BKD uses historical TCMH data and data from other healthcare facilities for comparison purposes during the audit. BKD also has access to the latest information regarding hospital payers which helps the firm reach concrete numbers in the final audit report.
“As our numbers show, there was not a significant change from the numbers you reported internally to those we are reporting,” Weis said. “You did a good job making decisions throughout 2015 based on your internal results.”
ADMINISTRATIVE REPORT
Wes Murray, chief executive officer, said he and Joleen Senter Durham, physician recruiting director, visited the Cox Family Medicine Residency Program in Springfield to speak to residents about TCMH.
“We had a very productive meeting and provided lunch for about 15 people,” Murray said. “We spoke with them about moonlighting in the ER, rural residency rotations in the clinic or surgery department, weekend hospitalist work and full-time opportunities after residency.”
Durham said several of the current residents have roots in the Ozarks.
“Most residents will take a job within 100 miles of where they complete residency,” Durham said. “We are very fortunate that Cox allows us the opportunity to meet with their residents regularly.”
Ron Prenger, CoxHealth representative, said the Cox residency program was recently allowed to add an additional resident. The program hopes to add more slots for residents in the future.
FINANCIAL REPORT
Linda Pamperien, chief financial officer at TCMH, reported inpatient volumes were below budgeted expectations, but outpatient volumes were above budgeted expectations for an overall revenue of $23,261.

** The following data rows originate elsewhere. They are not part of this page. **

-- ==== Sys2Proof/Word.lean ====
section
/-! DEFINITION. The word types of the block: the byte, the 16-bit pixel or command value, the 32-bit
TransactionWord (00_scope R6, 30_encoding R80). All values are unsigned (R11, R13). -/

namespace Sys2Proof

/-- A byte: the unit of both memories, and the command operand of `ENC_CMD` (R101). -/
abbrev Byte := BitVec 8

/-- A 16-bit value: a pixel, or a command byte zero-extended (R86, R101). -/
abbrev Pixel := BitVec 16

/-- A 32-bit TransactionWord or register value (R80). -/
abbrev Word := BitVec 32

end Sys2Proof
end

Due to Medicaid payment remittance for three weeks instead of two in March, contractual adjustments were higher, coming in at almost 68 percent.
With the higher contractual adjustment, TCMH ended March with a negative bottom line of $132,018, creating a negative year-to-date bottom line of $35,997.
Attending the meeting were Weis; Taylor; Murray; Pamperien; Durham; Prenger; Anita Kuhn, controller; Dr. Jonathan Beers, TCMH chief of staff; and board members Jim Perry, Mark Hampton, Omanez Fockler and Janet Wiseman. Absent was Russell Gaither.